BEGIN

/-- An interface of a state whose provided version some image that uses it, or a loaded program, does not accept. -/
def clash (fw : List Firmware) (s : State) : Option Nat :=
  let es := fw.flatMap (·.ifs)
  let prov := es.filter fun e => e.prov != 0 && e.iface != 5
  let bad (p : IfEntry) : Bool := es.any (fun e => e.iface == p.iface && (e.amin != 0 || e.amax != 0) && (p.prov < e.amin || e.amax < p.prov)) ||
    (p.iface == 4 && s.doms.toList.any fun d => d.image.any fun im => p.prov < im.rtiMin || im.rtiMax < p.prov)
  (prov.find? bad).map fun p => p.iface.toNat

/-- The state after `k` steps forward and `j` of them taken back. -/
def mixed (old new : List Firmware) (k j : Nat) : List Firmware := (enum (old.zip new)).map fun x => if j ≤ x.1 && x.1 < k then x.2.2 else x.2.1

/-- The first step and interface that do not fit, over every state of the order and of the way back. -/
def incompatible (old new : List Firmware) (s : State) : Option (Nat × Nat) :=
  ((List.range 5).flatMap fun k => (List.range (k + 1)).map fun j => (k, j)).findSome? fun x => (clash (mixed old new x.1 x.2) s).map fun n => (x.1, n)

/-! ## UPDATE_START (R397, R494) -/

/-- SET_UNCONF of the boot record. -/
def setUnconf (s : State) : Bool := s.boot.rec_.flags.getLsbD 4

/-- A digit. -/
def digit (n : Nat) : String := match n with | 0 => "0" | 1 => "1" | 2 => "2" | 3 => "3" | _ => "4"

/-- The firmware of the four classes with a set. -/
def newFw (m : List Byte) (s : State) : List Firmware := classes.map fun c => (classFw m c s.update.running[c] s).getD s.update.running[c]

/-- Why UPDATE_START is refused. -/
def updateRefusal (id : Long) (s : State) : Option String := match manifestOf id s with
  | none => some "SET_UNKNOWN"
  | some (b, m) =>
    if !setWhole m s then some "SET_UNKNOWN"
    else if s.update.target.isSome then some "UPDATE_BUSY"
    else if setUnconf s && id != s.boot.rec_.setPrev then some "UPDATE_UNCONFIRMED"
    else if anyChange s then some "CHANGE_ACTIVE"
    else if baseMismatch m s then some "BASE_MISMATCH"
    else if stratumBad id m s then some "STRATUM_BAD"
    else match incompatible s.update.running.toList (newFw m s) s with
      | some (k, n) => some ("INCOMPATIBLE " ++ ifName n ++ " " ++ digit k)
      | none => match fuseOrder m with
        | none => none
        | some (_, rev, ser) =>
          if ser ≠ 0 && ser ≠ s.fuses.serial.toNat then some "WRONG_MODULE"
          else if rev.testBit 0 || rev.testBit (strKey b) then some "REVOKE_SELF" else none

/-- Updates the update under way. -/
def modUpdate (f : Update → Update) (s : State) : State := { s with update := f s.update }

/-- The next class at or after `n` that a set changes. -/
def nextClass (m : List Byte) (n : Nat) : Nat := ((List.range 5).find? fun c => n ≤ c && 1 ≤ c && classId m c ≠ 0).getD 5

/-- The boot record's 64 bytes (R467). -/
def bootPayload (b : BootRec) : List Byte :=
  leBytes 4 b.starts.toNat ++ [b.flags, b.lastCause, b.lastStep, b.failed] ++ b.fc.toList ++ [0] ++ leBytes 8 b.setRun.toNat ++ leBytes 8 b.setPrev.toNat ++
    leBytes 8 b.tStart.toNat ++ leBytes 4 b.degraded.toNat ++ List.replicate 12 0

/-- Changes the boot record and writes it. -/
def writeBoot (f : BootRec → BootRec) (s : State) : State :=
  let s : State := { s with boot := { s.boot with rec_ := f s.boot.rec_ } }
  psRecord .boot (bootPayload s.boot.rec_) s

/-- The CFG format version that a set of firmware provides (R395, R400). -/
def cfgFormat (fw : Vector Firmware 4) : Nat := ((fw.toList.flatMap (·.ifs)).filter fun e => e.iface == 6).foldl (fun a e => max a e.prov.toNat) 0

/-- The files of a set: its manifest and the strata that it names. -/
def setFiles (id : Long) (s : State) : List Long := match manifestOf id s with
  | none => [id]
  | some (_, m) => id :: classes.map fun c => classId m (c.val + 1)

/-- The STRATA area keeps the running set, the previous set and what has been received (R396): the strata of the set before these go. -/
def dropOldSet (id : Long) (s : State) : State :=
  let keep := setFiles id s ++ setFiles s.boot.rec_.setRun s
  let old := (setFiles s.boot.rec_.setPrev s).filter fun f => !keep.contains f
  { s with arch := { s.arch with strata := s.arch.strata.filter fun f => !old.contains f.id } }

/-- The settings at a change of set (R400): a fall-back after confirmation finds those frozen at the confirmation; any other set replaces them. -/
def settingsTurn (back : Bool) (s : State) : State :=
  if back && !setUnconf s then addLog .settingsStale 0 0 { s with arch := { s.arch with sets := s.arch.frozen.getD s.arch.sets, frozen := none } }
  else { s with arch := { s.arch with frozen := none } }

/-- UPDATE_CONFIRM freezes the old-format settings where the sets' formats differ (R400; log entry 86). -/
def settingsFreeze (s : State) : State :=
  if cfgFormat s.update.running = cfgFormat s.update.previous then s else { s with arch := { s.arch with frozen := some s.arch.sets } }

/-- A set has become the running one (R396, R397, R400): unconfirmed, unless the previous set came back. -/
def setRunning (id : Long) (s : State) : State :=
  let back := id == s.boot.rec_.setPrev
  let s := settingsTurn back (dropOldSet id s)
  let s := modUpdate (fun u => { u with previous := u.before, target := none, step := 0, retried := false, stopAt := false, cmd := none }) s
  writeBoot (fun b => { b with setPrev := b.setRun, setRun := id, flags := setBit b.flags 4 (!back) }) s

/-- The order goes on with class `c`, 5 at its end (R398): the command ends before step 4, whose firmware runs from the next start. -/
def updateGo (id : Long) (_m : List Byte) (c : Nat) (s : State) : State :=
  if c < 4 then modUpdate (fun u => { u with step := c, retried := false }) s
  else
    let s := finishOpt s.update.cmd .ok s
    if c = 4 then modUpdate (fun u => { u with step := 4, retried := false, cmd := none }) s else setRunning id s

/-- UPDATE_START. -/
def execUpdateStart (r : CmdRef) (s : State) : Meaning := .next <| runCmd r 0x0502 (fun x s =>
  if x.length ≠ 8 then badParam r 0 s
  else
    let id : Long := BitVec.ofNat 64 (sliceNat 0 8 x)
    match updateRefusal id s, manifestOf id s with
    | some e, _ => finishRefused r 0 e s
    | none, none => finishRefused r 0 "SET_UNKNOWN" s
    | none, some (_, m) =>
      updateGo id m (nextClass m 1) (modUpdate (fun u => { u with target := some id, cmd := some r, before := u.running, stopAt := false }) s)) s

/-- The order stops at this boundary; classes already updated stay updated. -/
def updateStop (s : State) : State := modUpdate (fun u => { u with target := none, step := 0, retried := false, stopAt := false, cmd := none }) s

/-- What the switch of a class does to running work (R398): the group controllers restart, or the Steward's cores. -/
def classSwitch (c : Nat) (s : State) : State := match c with
  | 1 => allFg.foldl (fun s g => if s.fg[g].fpwr then fgRestart g s else s) s
  | 3 => modCore stewCore (fun _ => Core.reset true false) s
  | _ => s

/-- UPDATE_CLASS_STEP (R398): the class under way runs its new identity, or its step has failed: retried once, then the order stops. -/
def execUpdateClassStep (ok : Bool) (s : State) : Meaning := .next <|
  let u := s.update
  match u.target with
  | none => s
  | some id => match manifestOf id s with
    | none => s
    | some (_, m) =>
      let c := u.step
      if c = 0 then s
      else if !ok then
        if !u.retried then modUpdate (fun v => { v with retried := true }) s
        else updateStop (finishOpt u.cmd .medium s)
      else
        let k : Fin 4 := Fin.ofNat 4 (c - 1)
        let fw := (classFw m k u.running[k] s).getD u.running[k]
        let s := classSwitch c (modUpdate (fun v => { v with running := v.running.set k fw }) s)
        if c = 4 then orderlyBegin 5 (setRunning id s)
        else if u.stopAt then updateStop s else updateGo id m (nextClass m (c + 1)) s

/-- UPDATE_CONFIRM (R400, R495): the boot record marks the set confirmed; then its fuse order is carried out, revocations first. -/
def execUpdateConfirm (r : CmdRef) (s : State) : Meaning := .next <| runCmd r 0x0503 (fun x s =>
  if x.length ≠ 8 then badParam r 0 s
  else
    let id : Long := BitVec.ofNat 64 (sliceNat 0 8 x)
    if id != s.boot.rec_.setRun || s.update.target.isSome then finishRefused r 0 "SET_UNKNOWN" s
    else
      let ws := match (manifestOf id s).bind fun x => fuseOrder x.2 with
        | none => []
        | some (close, rev, _) => (if rev = 0 then [] else [revokeWord rev]) ++ if close = 1 then [closeWord] else []
      let t := writeBoot (fun b => { b with flags := setBit b.flags 4 false }) (if setUnconf s then settingsFreeze s else s)
      if ws.isEmpty then waitFor r .update t
      else if !s.fuses.blow.isEmpty then finishRefused r 0 "FUSE_BUSY" (fuseFail s)
      else blowBegin true ws (waitFor r .fuses t)) s

end Sys2Proof.Machine
end

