-- ==== Sys2Proof/Machine/Boot.lean ====
section
/-! DEFINITION. A start: boot steps B0 to B14, their failure counts and the boot record, the entry mode (R452 to R471); the status panel (R519). -/

namespace Sys2Proof.Machine

/-! ## The status panel (R519, R520) -/

/-- Updates the supply. -/
def modPower (f : Power → Power) (s : State) : State := { s with power := f s.power }
/-- Updates the start. -/
def modBoot (f : Boot → Boot) (s : State) : State := { s with boot := f s.boot }

/-- Lamp 1: both feeds, one feed lost, hold-up weak or cell low. -/
def lampPwr (s : State) : Nat × Bool :=
  let a := s.power.feed[0].present
  let b := s.power.feed[1].present
  (if s.power.evt.getLsbD 4 || s.power.evt.getLsbD 6 then 2 else if a && b then 1 else if a || b then 3 else 0, false)

/-- The colour and flashing of lamps 1 to 12: 0 off, 1 green, 2 red, 3 yellow. -/
def lamps (s : State) : List (Nat × Bool) :=
  let run : Nat × Bool := match s.arb.oper with | .run => (1, false) | .hold => (1, true) | .stop => (3, false) | .service => (3, false) | .safe => (0, false)
  let lane (l : Fin 3) : Nat × Bool :=
    if s.voter.lane[l].debug then (3, true)
    else if s.voter.reint.phase ≠ 0 && s.voter.reint.lane.val = l.val + 1 then (3, false)
    else if pdOn (lanePd l) s && (loadedGroups s).all fun g => s.voter.grp[g].members.getLsbD l.val then (1, false) else (2, false)
  let ring (r : Fin 2) : Nat × Bool :=
    if s.rtm.brk[r] then (2, false) else if s.ring.dim == .compatLoop && s.rtm.loop.isSome && r = 0 then (3, true) else if s.ring.on[r] then (1, false) else (0, false)
  let hsb : Nat × Bool := if paired s && !s.sync.up then (2, false) else match s.hsb.role with
    | .primary => (1, false) | .alone => (1, false) | .standby => (3, false) | .syncing => (3, true)
  let fld : Nat × Bool :=
    if s.fg.toList.any fun g => !g.fpwr then (2, false)
    else if s.fg.toList.any fun g => g.lpuv || g.govl || g.ch.toList.any (·.ovl) then (3, false) else (1, false)
  let key : Nat × Bool := if s.arb.key == .service then (3, !dbgClosed s) else (0, false)
  let maint : Nat × Bool :=
    if s.power.evt.getLsbD 6 || s.memRegs.faildev != 0 || s.ps.free.toNat < 64 then (2, false)
    else if s.boot.rec_.degraded != 0 || s.power.evt.getLsbD 4 || s.power.evt.getLsbD 7 || s.power.evt.getLsbD 8 then (3, false) else (0, false)
  [lampPwr s, run, (if inSafe s then 2 else 0, inSafe s && s.esc.hold), lane 0, lane 1, lane 2, ring 0, ring 1, hsb, fld, key, maint]

/-- Shows lamps in PANEL and PANEL_FL. -/
def panelShow (ls : List (Nat × Bool)) (s : State) : State :=
  modPower (fun p => { p with panel := BitVec.ofNat 24 ((enum ls).map fun x => x.2.1 * 4 ^ x.1).sum
                              panelFl := BitVec.ofNat 12 ((enum ls).map fun x => bitOf x.2.2 * 2 ^ x.1).sum }) s
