-- ==== Sys2Proof/Certificates/Slice0/Obligations.lean ====
section
/-! DEFINITION. The statements for the provers. A statement about a command says for which states it completes, what it changes, and, by the form of the
next state, that nothing else changes.
A slot of a Nerop core is taken as log entry 18 says, and an event row as log entries 11 and 12 say. -/

open Sys2Proof Sys2Proof.Machine Sys2Proof.Safety

/-- ALU group (R246): the result that each instruction gives its destination, and SATF (R236, R257). -/
def Obligations.AluInstructionsGiveTheirResults : Prop :=
  (∀ h rd rs1 rs2, Yields (.add h rd rs1 rs2) h fun a => setG rd (a.reg rs1 + a.reg rs2) a) ∧
  (∀ h rd rs1 rs2, Yields (.sub h rd rs1 rs2) h fun a => setG rd (a.reg rs1 - a.reg rs2) a) ∧
  (∀ h rd rs1 rs2, Yields (.addS h rd rs1 rs2) h fun a =>
    satf (outside 32 ((a.reg rs1).toInt + (a.reg rs2).toInt)) (setG rd (BitVec.ofInt 32 (clamped 32 ((a.reg rs1).toInt + (a.reg rs2).toInt))) a)) ∧
  (∀ h rd rs1 rs2, Yields (.subS h rd rs1 rs2) h fun a =>
    satf (outside 32 ((a.reg rs1).toInt - (a.reg rs2).toInt)) (setG rd (BitVec.ofInt 32 (clamped 32 ((a.reg rs1).toInt - (a.reg rs2).toInt))) a)) ∧
  (∀ h rd rs1 rs2, Yields (.and h rd rs1 rs2) h fun a => setG rd (a.reg rs1 &&& a.reg rs2) a) ∧
  (∀ h rd rs1 rs2, Yields (.or h rd rs1 rs2) h fun a => setG rd (a.reg rs1 ||| a.reg rs2) a) ∧
  (∀ h rd rs1 rs2, Yields (.xor h rd rs1 rs2) h fun a => setG rd (a.reg rs1 ^^^ a.reg rs2) a) ∧
  (∀ h rd rs1 rs2, Yields (.andn h rd rs1 rs2) h fun a => setG rd (a.reg rs1 &&& ~~~(a.reg rs2)) a) ∧
  (∀ h rd rs1 rs2, Yields (.sll h rd rs1 rs2) h fun a => setG rd (a.reg rs1 <<< (a.reg rs2 &&& 31)) a) ∧
  (∀ h rd rs1 rs2, Yields (.srl h rd rs1 rs2) h fun a => setG rd (a.reg rs1 >>> (a.reg rs2 &&& 31)) a) ∧
  (∀ h rd rs1 rs2, Yields (.sra h rd rs1 rs2) h fun a => setG rd (BitVec.ofInt 32 ((a.reg rs1).toInt / 2 ^ ((a.reg rs2).toNat % 32))) a) ∧
  (∀ h rd rs1 rs2, Yields (.ror h rd rs1 rs2) h fun a => setG rd ((a.reg rs1).rotateRight ((a.reg rs2).toNat % 32)) a) ∧
  (∀ h rd rs1 rs2, Yields (.min h rd rs1 rs2) h fun a => setG rd (BitVec.ofInt 32 (min (a.reg rs1).toInt (a.reg rs2).toInt)) a) ∧
  (∀ h rd rs1 rs2, Yields (.max h rd rs1 rs2) h fun a => setG rd (BitVec.ofInt 32 (max (a.reg rs1).toInt (a.reg rs2).toInt)) a) ∧
  (∀ h rd rs1 rs2, Yields (.minu h rd rs1 rs2) h fun a => setG rd (BitVec.ofNat 32 (min (a.reg rs1).toNat (a.reg rs2).toNat)) a) ∧
  (∀ h rd rs1 rs2, Yields (.maxu h rd rs1 rs2) h fun a => setG rd (BitVec.ofNat 32 (max (a.reg rs1).toNat (a.reg rs2).toNat)) a) ∧
  (∀ h rd rs1, Yields (.absS h rd rs1) h fun a =>
    satf (a.reg rs1 == 0x80000000) (setG rd (if a.reg rs1 = 0x80000000 then 0x7FFFFFFF else BitVec.ofNat 32 (a.reg rs1).toInt.natAbs) a)) ∧
  (∀ h rd rs1, Yields (.negS h rd rs1) h fun a =>
    satf (a.reg rs1 == 0x80000000) (setG rd (if a.reg rs1 = 0x80000000 then 0x7FFFFFFF else -(a.reg rs1)) a)) ∧
  (∀ h rd rs1 rs2, Yields (.add2S h rd rs1 rs2) h fun a =>
    satf (outside 16 (lo16 (a.reg rs1) + lo16 (a.reg rs2)) || outside 16 (hi16 (a.reg rs1) + hi16 (a.reg rs2)))
      (setG rd (BitVec.ofInt 16 (clamped 16 (hi16 (a.reg rs1) + hi16 (a.reg rs2))) ++ BitVec.ofInt 16 (clamped 16 (lo16 (a.reg rs1) + lo16 (a.reg rs2)))) a)) ∧
  (∀ h rd rs1 rs2, Yields (.sub2S h rd rs1 rs2) h fun a =>
    satf (outside 16 (lo16 (a.reg rs1) - lo16 (a.reg rs2)) || outside 16 (hi16 (a.reg rs1) - hi16 (a.reg rs2)))
      (setG rd (BitVec.ofInt 16 (clamped 16 (hi16 (a.reg rs1) - hi16 (a.reg rs2))) ++ BitVec.ofInt 16 (clamped 16 (lo16 (a.reg rs1) - lo16 (a.reg rs2)))) a)) ∧
  (∀ h rd rs1, Yields (.clz h rd rs1) h fun a => setG rd (BitVec.ofNat 32 (((List.range 32).takeWhile fun i => !(a.reg rs1).getMsbD i).length)) a) ∧
  (∀ h rd rs1, Yields (.popc h rd rs1) h fun a => setG rd (BitVec.ofNat 32 (((List.range 32).filter fun i => (a.reg rs1).getLsbD i).length)) a)

/-- Compares and predicate logic (R247): the predicate that each writes becomes visible at the end of the next slot (R285). CMPI's conditions are those of R245. -/
def Obligations.ComparesAndPredicateLogicWriteTheirPredicate : Prop :=
  (∀ h pd rs1 rs2, Yields (.cmpEq h pd rs1 rs2) h fun a => soon (.p pd) (one (a.reg rs1 = a.reg rs2)) a) ∧
  (∀ h pd rs1 rs2, Yields (.cmpNe h pd rs1 rs2) h fun a => soon (.p pd) (one (a.reg rs1 ≠ a.reg rs2)) a) ∧
  (∀ h pd rs1 rs2, Yields (.cmpLt h pd rs1 rs2) h fun a => soon (.p pd) (one ((a.reg rs1).toInt < (a.reg rs2).toInt)) a) ∧
  (∀ h pd rs1 rs2, Yields (.cmpGe h pd rs1 rs2) h fun a => soon (.p pd) (one ((a.reg rs2).toInt ≤ (a.reg rs1).toInt)) a) ∧
  (∀ h pd rs1 rs2, Yields (.cmpLtu h pd rs1 rs2) h fun a => soon (.p pd) (one ((a.reg rs1).toNat < (a.reg rs2).toNat)) a) ∧
  (∀ h pd rs1 rs2, Yields (.cmpGeu h pd rs1 rs2) h fun a => soon (.p pd) (one ((a.reg rs2).toNat ≤ (a.reg rs1).toNat)) a) ∧
  (∀ h pd pa pb, Yields (.pand h pd pa pb) h fun a => soon (.p pd) (one (a.pred pa && a.pred pb)) a) ∧
  (∀ h pd pa pb, Yields (.por h pd pa pb) h fun a => soon (.p pd) (one (a.pred pa || a.pred pb)) a) ∧
  (∀ h pd pa pb, Yields (.pxor h pd pa pb) h fun a => soon (.p pd) (one (xor (a.pred pa) (a.pred pb))) a) ∧
  (∀ h pd pa pb, Yields (.pandn h pd pa pb) h fun a => soon (.p pd) (one (a.pred pa && !a.pred pb)) a) ∧
  (∀ h pd pa, Yields (.pnot h pd pa) h fun a => soon (.p pd) (one (!a.pred pa)) a) ∧
  (∀ h pd rs1 imm, Yields (.cmpi h pd 0 rs1 imm) h fun a => soon (.p pd) (one ((a.reg rs1).toInt = imm.toInt)) a) ∧
  (∀ h pd rs1 imm, Yields (.cmpi h pd 1 rs1 imm) h fun a => soon (.p pd) (one ((a.reg rs1).toInt ≠ imm.toInt)) a) ∧
  (∀ h pd rs1 imm, Yields (.cmpi h pd 2 rs1 imm) h fun a => soon (.p pd) (one ((a.reg rs1).toInt < imm.toInt)) a) ∧
  (∀ h pd rs1 imm, Yields (.cmpi h pd 3 rs1 imm) h fun a => soon (.p pd) (one ((a.reg rs1).toNat < (imm.signExtend 32).toNat)) a)

/-- MAC group and AADD (R248, R253, R254): the exact result's bits [71:0] become visible at the end of the next slot, and AOVF is set where it does not
fit. From 0, sums of as many products as R254 names always fit. -/
def Obligations.MacInstructionsKeepTheExactResult : Prop :=
  let acc (ad : Acc) (x : Int) (a : Arch) : Arch := aovf (outside 72 x) (soon (.a ad) (BitVec.ofInt 72 x) a)
  let pI (a : Arch) (r1 r2 : Reg) : Int := (a.reg r1).toInt * (a.reg r2).toInt
  let pU (a : Arch) (r1 r2 : Reg) : Int := (a.reg r1).toNat * (a.reg r2).toNat
  let lo (a : Arch) (r1 r2 : Reg) : Int := lo16 (a.reg r1) * lo16 (a.reg r2) * 2 ^ 33
  let hi (a : Arch) (r1 r2 : Reg) : Int := hi16 (a.reg r1) * hi16 (a.reg r2) * 2 ^ 33
  (∀ h ad r1 r2, Yields (.mulI h ad r1 r2) h fun a => acc ad (pI a r1 r2) a) ∧
  (∀ h ad r1 r2, Yields (.macI h ad r1 r2) h fun a => acc ad ((a.a[ad]).toInt + pI a r1 r2) a) ∧
  (∀ h ad r1 r2, Yields (.msuI h ad r1 r2) h fun a => acc ad ((a.a[ad]).toInt - pI a r1 r2) a) ∧
  (∀ h ad r1 r2, Yields (.mulU h ad r1 r2) h fun a => acc ad (pU a r1 r2) a) ∧
  (∀ h ad r1 r2, Yields (.macU h ad r1 r2) h fun a => acc ad ((a.a[ad]).toInt + pU a r1 r2) a) ∧
  (∀ h ad r1 r2, Yields (.mulQ31 h ad r1 r2) h fun a => acc ad (2 * pI a r1 r2) a) ∧
  (∀ h ad r1 r2, Yields (.macQ31 h ad r1 r2) h fun a => acc ad ((a.a[ad]).toInt + 2 * pI a r1 r2) a) ∧
  (∀ h ad r1 r2, Yields (.msuQ31 h ad r1 r2) h fun a => acc ad ((a.a[ad]).toInt - 2 * pI a r1 r2) a) ∧
  (∀ h ad r1 r2, Yields (.mulQ15 h ad r1 r2) h fun a => acc ad (lo a r1 r2) a) ∧
  (∀ h ad r1 r2, Yields (.macQ15 h ad r1 r2) h fun a => acc ad ((a.a[ad]).toInt + lo a r1 r2) a) ∧
  (∀ h ad r1 r2, Yields (.msuQ15 h ad r1 r2) h fun a => acc ad ((a.a[ad]).toInt - lo a r1 r2) a) ∧
  (∀ h ad r1 r2, Yields (.mac2Q15 h ad r1 r2) h fun a => acc ad ((a.a[ad]).toInt + hi a r1 r2 + lo a r1 r2) a) ∧
  (∀ h ad am, Yields (.aadd h ad am) h fun a => acc ad ((a.a[ad]).toInt + (a.a[am]).toInt) a) ∧
  (∀ ps : List (Bool × Word × Word), ps.length ≤ 255 →
    outside 72 (ps.map fun (q, x, y) => if q then 2 * (x.toInt * y.toInt) else lo16 x * lo16 y * 2 ^ 33).sum = false) ∧
  ∀ ps : List (Word × Word),
    (ps.length ≤ 127 → outside 72 (ps.map fun (x, y) => (hi16 x * hi16 y + lo16 x * lo16 y) * 2 ^ 33).sum = false ∧
      outside 72 (ps.map fun (x, y) => (x.toNat : Int) * y.toNat).sum = false) ∧
    (ps.length ≤ 511 → outside 72 (ps.map fun (x, y) => x.toInt * y.toInt).sum = false)

/-- Extraction, ACLR, ASET and ASHR (R249, R256): the accumulator's value with the mode's rounding, clamped with SATF or wrapped; the accumulator stays as it is.
The rounding itself is the subject of the next statement. -/
def Obligations.ExtractionsRoundThenFitTheirRange : Prop :=
  let ext (i : Fin 8 → Fin 4 → Instr) (h : Hdr) (rd : Reg) (n : Acc) (w d : Nat) : Prop := ∀ (rm : Fin 8) (sat : Fin 4), rm.val < 5 → sat.val < 3 →
    Yields (i rm sat) h fun a =>
      let q := roundTo (roundOf a.mode rm) (a.a[n]).toInt d
      if sat = 1 ∨ sat = 0 ∧ a.mode.getLsbD 2 then satf (outside w q) (setG rd (BitVec.ofInt 32 (clamped w q)) a)
      else setG rd ((BitVec.ofInt w q).signExtend 32) a
  (∀ h rd n sh, ext (fun rm sat => .extI h rd n sh rm sat) h rd n 32 sh.val) ∧
  (∀ h rd n sh, ext (fun rm sat => .extQ31 h rd n sh rm sat) h rd n 32 (32 + sh.val)) ∧
  (∀ h rd n, ∀ sh : Fin 32, sh.val < 24 → ext (fun rm sat => .extQ15 h rd n sh rm sat) h rd n 16 (48 + sh.val)) ∧
  (∀ h ad, Yields (.aclr h ad) h fun a => soon (.a ad) 0 a) ∧
  (∀ h ad rs1 sh, Yields (.aset h ad rs1 sh) h fun a => soon (.a ad) (BitVec.ofInt 72 ((a.reg rs1).toInt * 2 ^ sh.val)) a) ∧
  (∀ h ad sh, Yields (.ashr h ad sh) h fun a => soon (.a ad) (BitVec.ofInt 72 ((a.a[ad]).toInt / 2 ^ sh.val)) a)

END

-- Task item --
Extract from the listing above the lines between the line containing "(c.val + 1)" and the line containing "let old := (setFiles", keeping both of those lines. Output nothing else.

-- Solution to the exercise --
  | some (_, m) => id :: classes.map fun c => classId m (c.val + 1)

/-- The STRATA area keeps the running set, the previous set and what has been received (R396): the strata of the set before these go. -/
def dropOldSet (id : Long) (s : State) : State :=
  let keep := setFiles id s ++ setFiles s.boot.rec_.setRun s
  let old := (setFiles s.boot.rec_.setPrev s).filter fun f => !keep.contains f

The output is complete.